6. APPLICATION SECURITY PRINCIPLE Application security principles are collections of desirable application properties, behaviors, designs and implementation practices that attempt to reduce the likelihood of threat realization and impact should that threat be realized. Security principles are language-independent, architecturally-neutral primitives that can be leveraged within most software development methodologies to design and construct applications. Principles are important because they help us make security decisions in new situations with the same basic ideas. By considering each of these principles, we can derive security requirements, make architecture and implementation decisions, and identifies possible weaknesses in systems. The important thing to remember is that in order to be useful, principles must be evaluated, interpreted and applied to address a specific problem. Although principles can serve as general guidelines, simply telling a software developer that their software must fail securely or that they should do defense in depth won't mean that much. Some proven application security principles are apply defense in depth (complete mediation) use a positive security model (fail-safe defaults, minimize attack surface), fail securely, run with least privilege, avoid security by obscurity (open design), keep security simple (verifiable, economy of mechanism), detect intrusions (compromise recording), dont trust infrastructure, dont trust services and establish secure defaults (psychological acceptability). Consider the exercise of designing a simple web application that allows one to send email to a friend. By evaluating and interpreting each principle, we can arrive at many of the threats to this application and ultimately derive a set of protection requirements.
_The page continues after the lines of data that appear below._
-- ==== Sys2Proof/Decode.lean ====
section
/-! DEFINITION. The decoder of LZWQ's three encodings (30_encoding.md): CTRL command words (R108 to R110), LZW code words in a byte
stream (R100 to R107) and bus transactions (R111, R130), with the encoder after it. What a code word or a transaction decodes to
depends on the registers R104 and R130 name, so decoding takes them as `DecodeCtx`. -/

namespace Sys2Proof

/-! ## Byte order and bit packing -/

/-- `n` bytes of a value, the least significant first (20_memory.md R73). -/
def leBytes : Nat → Nat → List Byte
  | 0, _ => []
  | n + 1, v => BitVec.ofNat 8 v :: leBytes n (v / 256)

/-- The value of bytes, the least significant first (R73). -/
def ofLeBytes : List Byte → Nat
  | [] => 0
  | b :: bs => b.toNat + 256 * ofLeBytes bs

/-- Bit `p` of a code stream: bit `p % 8` of byte `p // 8` (R101). -/
def streamBit (byteAt : Nat → Byte) (p : Nat) : Nat :=
  ((byteAt (p / 8)).toNat >>> (p % 8)) &&& 1

/-- The code of width `W` that starts at stream bit `P`, bit by bit as R101 writes it. -/
def codeAt (byteAt : Nat → Byte) (P : Nat) : Nat → Nat
  | 0 => 0
  | W + 1 => codeAt byteAt P W ||| (streamBit byteAt (P + W) <<< W)

/-- The document's 3-byte window form of the same read (R102). -/
def windowCode (byteAt : Nat → Byte) (P W : Nat) : Nat :=
  let j := P / 8
  let win := (byteAt j).toNat ||| ((byteAt (j + 1)).toNat <<< 8) ||| ((byteAt (j + 2)).toNat <<< 16)
  (win >>> (P % 8)) &&& (2 ^ W - 1)

/-! ## Code classes -/

/-- `CLEAR = 1 << MCS` (00_scope.md R12, §4.3 "clear code = 2^minCodeSize"). -/
def clearCode (mcs : BitVec 8) : Nat := 2 ^ mcs.toNat

/-- `END = CLEAR + 1` (R12). -/
def endCode (mcs : BitVec 8) : Nat := clearCode mcs + 1

/-- `cap(w) = 1 << w` (R12). -/
def cap (w : Nat) : Nat := 2 ^ w

/-- `in_dict(c)` (10_state.md R52): a seeded literal or an added entry. -/
abbrev inDict (mcs : BitVec 8) (next c : Nat) : Prop :=
  c < clearCode mcs ∨ (clearCode mcs + 2 ≤ c ∧ c < next)

/-- The five classes of R104. -/
inductive CodeClass where
  | clear
  | endCode
  | dict
  | kwkwk
  | invalid
deriving DecidableEq, Repr

/-- The first class whose condition holds, in the order of R104. -/
def classify (mcs : BitVec 8) (next : Nat) (prevv : Bool) (c : Nat) : CodeClass :=
  if c = clearCode mcs then .clear
  else if c = endCode mcs then .endCode
  else if inDict mcs next c then .dict
  else if c = next ∧ prevv = true then .kwkwk
  else .invalid

/-! ## Command words -/

/-- The commands of R109, and the illegal words of R110. -/
inductive Cmd where
  | nop
  | lzwStart
  | dsStart
  | abort
  | ack
  | softReset
  | illegal
deriving DecidableEq, Repr

/-- A command word is exactly the OP value of R109's table; every other word is illegal (R110). -/
def classifyCommand (w : Word) : Cmd :=
  if w.toNat = 0x0 then .nop
  else if w.toNat = 0x1 then .lzwStart
  else if w.toNat = 0x2 then .dsStart
  else if w.toNat = 0x3 then .abort
  else if w.toNat = 0x4 then .ack
  else if w.toNat = 0xF then .softReset
  else .illegal

/-- The instruction a CTRL word is. -/
def decodeCommand (w : Word) : Instr :=
  match classifyCommand w with
  | .nop => .nop
  | .lzwStart => .lzwStart
  | .dsStart => .dsStart
  | .abort => .abort
  | .ack => .ack
  | .softReset => .softReset
  | .illegal => .illegalCmd w

/-! ## The decoder -/

/-- What decoding reads of the machine's state: the parameters and BUSY (R130), MCS, WIDTH, NEXT and PREVV (R103, R104). -/
structure DecodeCtx where
  params : Params
  busy   : Bool
  mcs    : BitVec 8
  width  : BitVec 4
  next   : BitVec 13
  prevv  : Bool
deriving DecidableEq, Repr

/-- What an agent takes up: a transaction on the bus, a code in a stream of bytes from a bit position, or an engine's turn. -/
inductive Fetched where
  | bus (t : Txn)
  | stream (bytes : List Byte) (pos : Nat)
  | lzwTurn
  | dsTurn
deriving DecidableEq, Repr

/-- Why bytes decode to nothing. -/
inductive DecodeError where
  /-- Fewer than the four bytes of a command word (R108). -/
  | shortCommand
  /-- More than the four bytes of a command word (R108). -/
  | longCommand
  /-- Fewer bits left than one code word: the engine stops with EXHAUSTED and reads no code (41_lzw_decode.md R182). -/
  | partialCode
deriving DecidableEq, Repr

/-- A command word given as bytes, in the order the aperture stores them (R73). -/
def decodeCommandBytes : List Byte → Except DecodeError Instr
  | [b0, b1, b2, b3] => .ok (decodeCommand (BitVec.ofNat 32 (ofLeBytes [b0, b1, b2, b3])))
  | _ :: _ :: _ :: _ :: _ => .error .longCommand
  | _ => .error .shortCommand

/-- The instruction a code is, by its class (R104). -/
def decodeCode (ctx : DecodeCtx) (c : Code) : Instr :=
  match classify ctx.mcs ctx.next.toNat ctx.prevv c.toNat with
  | .clear => .clear c
  | .endCode => .endCode c
  | .dict => .dict c
  | .kwkwk => .kwkwk c
  | .invalid => .invalid c

/-- The row a transaction is: by shape, by region, by the register offset, and by BUSY (R111, R130). -/
def decodeTxn (ctx : DecodeCtx) : Txn → Instr
  | .rd off size =>
    match Machine.target ctx.params off.toNat size with
    | none => .busIllegal (.rd off size)
    | some .reg => .rd32Reg off
    | some (.buf _) =>
      if ctx.busy then .rdBusy off size
      else if size = 1 then .rd8 off
      else if size = 2 then .rd16 off
      else .rd32 off
  | .wr off size v =>
    match Machine.target ctx.params off.toNat size with
    | none => .busIllegal (.wr off size v)
    | some .reg =>
      if off = Machine.ctrlOff then decodeCommand v
      else if Machine.isConfigOff off.toNat && ctx.busy then .wr32CfgBusy off v
      else .wr32Reg off v
    | some (.buf _) =>
      if ctx.busy then .wrBusy off size v
      else if size = 1 then .wr8 off v
      else if size = 2 then .wr16 off v
      else .wr32 off v

/-- Decoding of whatever an agent takes up. -/
def decode (ctx : DecodeCtx) : Fetched → Except DecodeError Instr
  | .bus t => .ok (decodeTxn ctx t)
  | .stream bytes pos =>
    if pos + ctx.width.toNat > 8 * bytes.length then .error .partialCode
    else .ok (decodeCode ctx (BitVec.ofNat 12 (codeAt (fun k => bytes.getD k 0) pos ctx.width.toNat)))
  | .lzwTurn => .ok .lzwStep
  | .dsTurn => .ok .dsCellStep

/-! ## The encoder -/

/-- A code packed from stream bit 0, the last byte's unused high bits 0 (R101, R115). -/
def packCode (W : Nat) (c : Code) : Fetched :=
  .stream (leBytes ((W + 7) / 8) c.toNat) 0

/-- `WR32 REG.CTRL, <word>`: how a command word reaches the block (R108, R114 `CMD`). -/
def ctrlWrite (w : Word) : Txn := .wr Machine.ctrlOff 4 w

/-- The encoding of an instruction: the words of R109, the code at the current width (R100), the tuple of R111, the turn. -/
def encode (ctx : DecodeCtx) : Instr → Fetched
  | .nop => .bus (ctrlWrite 0x00000000#32)
  | .lzwStart => .bus (ctrlWrite 0x00000001#32)
  | .dsStart => .bus (ctrlWrite 0x00000002#32)
  | .abort => .bus (ctrlWrite 0x00000003#32)
  | .ack => .bus (ctrlWrite 0x00000004#32)
  | .softReset => .bus (ctrlWrite 0x0000000F#32)
  | .illegalCmd w => .bus (ctrlWrite w)
  | .clear c => packCode ctx.width.toNat c
  | .endCode c => packCode ctx.width.toNat c
  | .dict c => packCode ctx.width.toNat c
  | .kwkwk c => packCode ctx.width.toNat c
  | .invalid c => packCode ctx.width.toNat c
  | .rd32Reg off => .bus (.rd off 4)
  | .rd8 off => .bus (.rd off 1)
  | .rd16 off => .bus (.rd off 2)
  | .rd32 off => .bus (.rd off 4)
  | .rdBusy off size => .bus (.rd off size)
  | .wr32Reg off v => .bus (.wr off 4 v)
  | .wr32CfgBusy off v => .bus (.wr off 4 v)
  | .wr8 off v => .bus (.wr off 1 v)
  | .wr16 off v => .bus (.wr off 2 v)
  | .wr32 off v => .bus (.wr off 4 v)
  | .wrBusy off size v => .bus (.wr off size v)
  | .busIllegal t => .bus t
  | .lzwStep => .lzwTurn
  | .dsCellStep => .dsTurn

/-- The code fits the current width and has the class: the state-dependent condition of a code row (R100, R104). -/
def codeApplies (ctx : DecodeCtx) (k : CodeClass) (c : Code) : Bool :=
  decide (c.toNat < 2 ^ ctx.width.toNat) && decide (classify ctx.mcs ctx.next.toNat ctx.prevv c.toNat = k)

/-- The part of a row's condition that depends on the state (spec/opcode_table.json, column "condition"). -/
def Instr.applies (ctx : DecodeCtx) : Instr → Bool
  | .nop => true
  | .lzwStart => true
  | .dsStart => true
  | .abort => true
  | .ack => true
  | .softReset => true
  | .illegalCmd _ => true
  | .clear c => codeApplies ctx .clear c
  | .endCode c => codeApplies ctx .endCode c
  | .dict c => codeApplies ctx .dict c
  | .kwkwk c => codeApplies ctx .kwkwk c
  | .invalid c => codeApplies ctx .invalid c
  | .rd32Reg _ => true
  | .rd8 _ => !ctx.busy
  | .rd16 _ => !ctx.busy
  | .rd32 _ => !ctx.busy
  | .rdBusy _ _ => ctx.busy
  | .wr32Reg off _ => !(Machine.isConfigOff off.toNat && ctx.busy)
  | .wr32CfgBusy _ _ => ctx.busy
  | .wr8 _ _ => !ctx.busy
  | .wr16 _ _ => !ctx.busy
  | .wr32 _ _ => !ctx.busy
  | .wrBusy _ _ _ => ctx.busy
  | .busIllegal _ => true
  | .lzwStep => true
  | .dsCellStep => true

/-! ## The host's question about table words -/

/-- The instruction the decoder reads from a word numbered as spec/opcode_table.json numbers it. Only the rows of format
ctrl_cmd have words, all of 32 bits; a code's class depends on the state (R105), and a transaction is a tuple (R111). -/
def decodeTableWord (nbits w : Nat) : Option Instr :=
  if nbits = 32 then
    match decodeCommandBytes (leBytes 4 w) with
    | .ok i => some i
    | .error _ => none
  else none

end Sys2Proof
end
We want to end up with a complete list of what is required to offer this service securely.

   Some of the example technologies, platforms and the languages are File systems, IO, Database, Java, .NET, PHP, C, C++, AJAX, Applet, CORBA, Client

   communication, Compiler, SQL, SSL Server, Struts, Unix, Web services, Windows, XML etc.. For example, an article on SQL injection in J2EE would be tagged with Category: Database and Category: Java as well as any other applicable categories like vulnerabilities and countermeasures.

   It is an attack which contains an invisible field changed to deceive compatible misrepresentation inquiry and intervention in user sessions.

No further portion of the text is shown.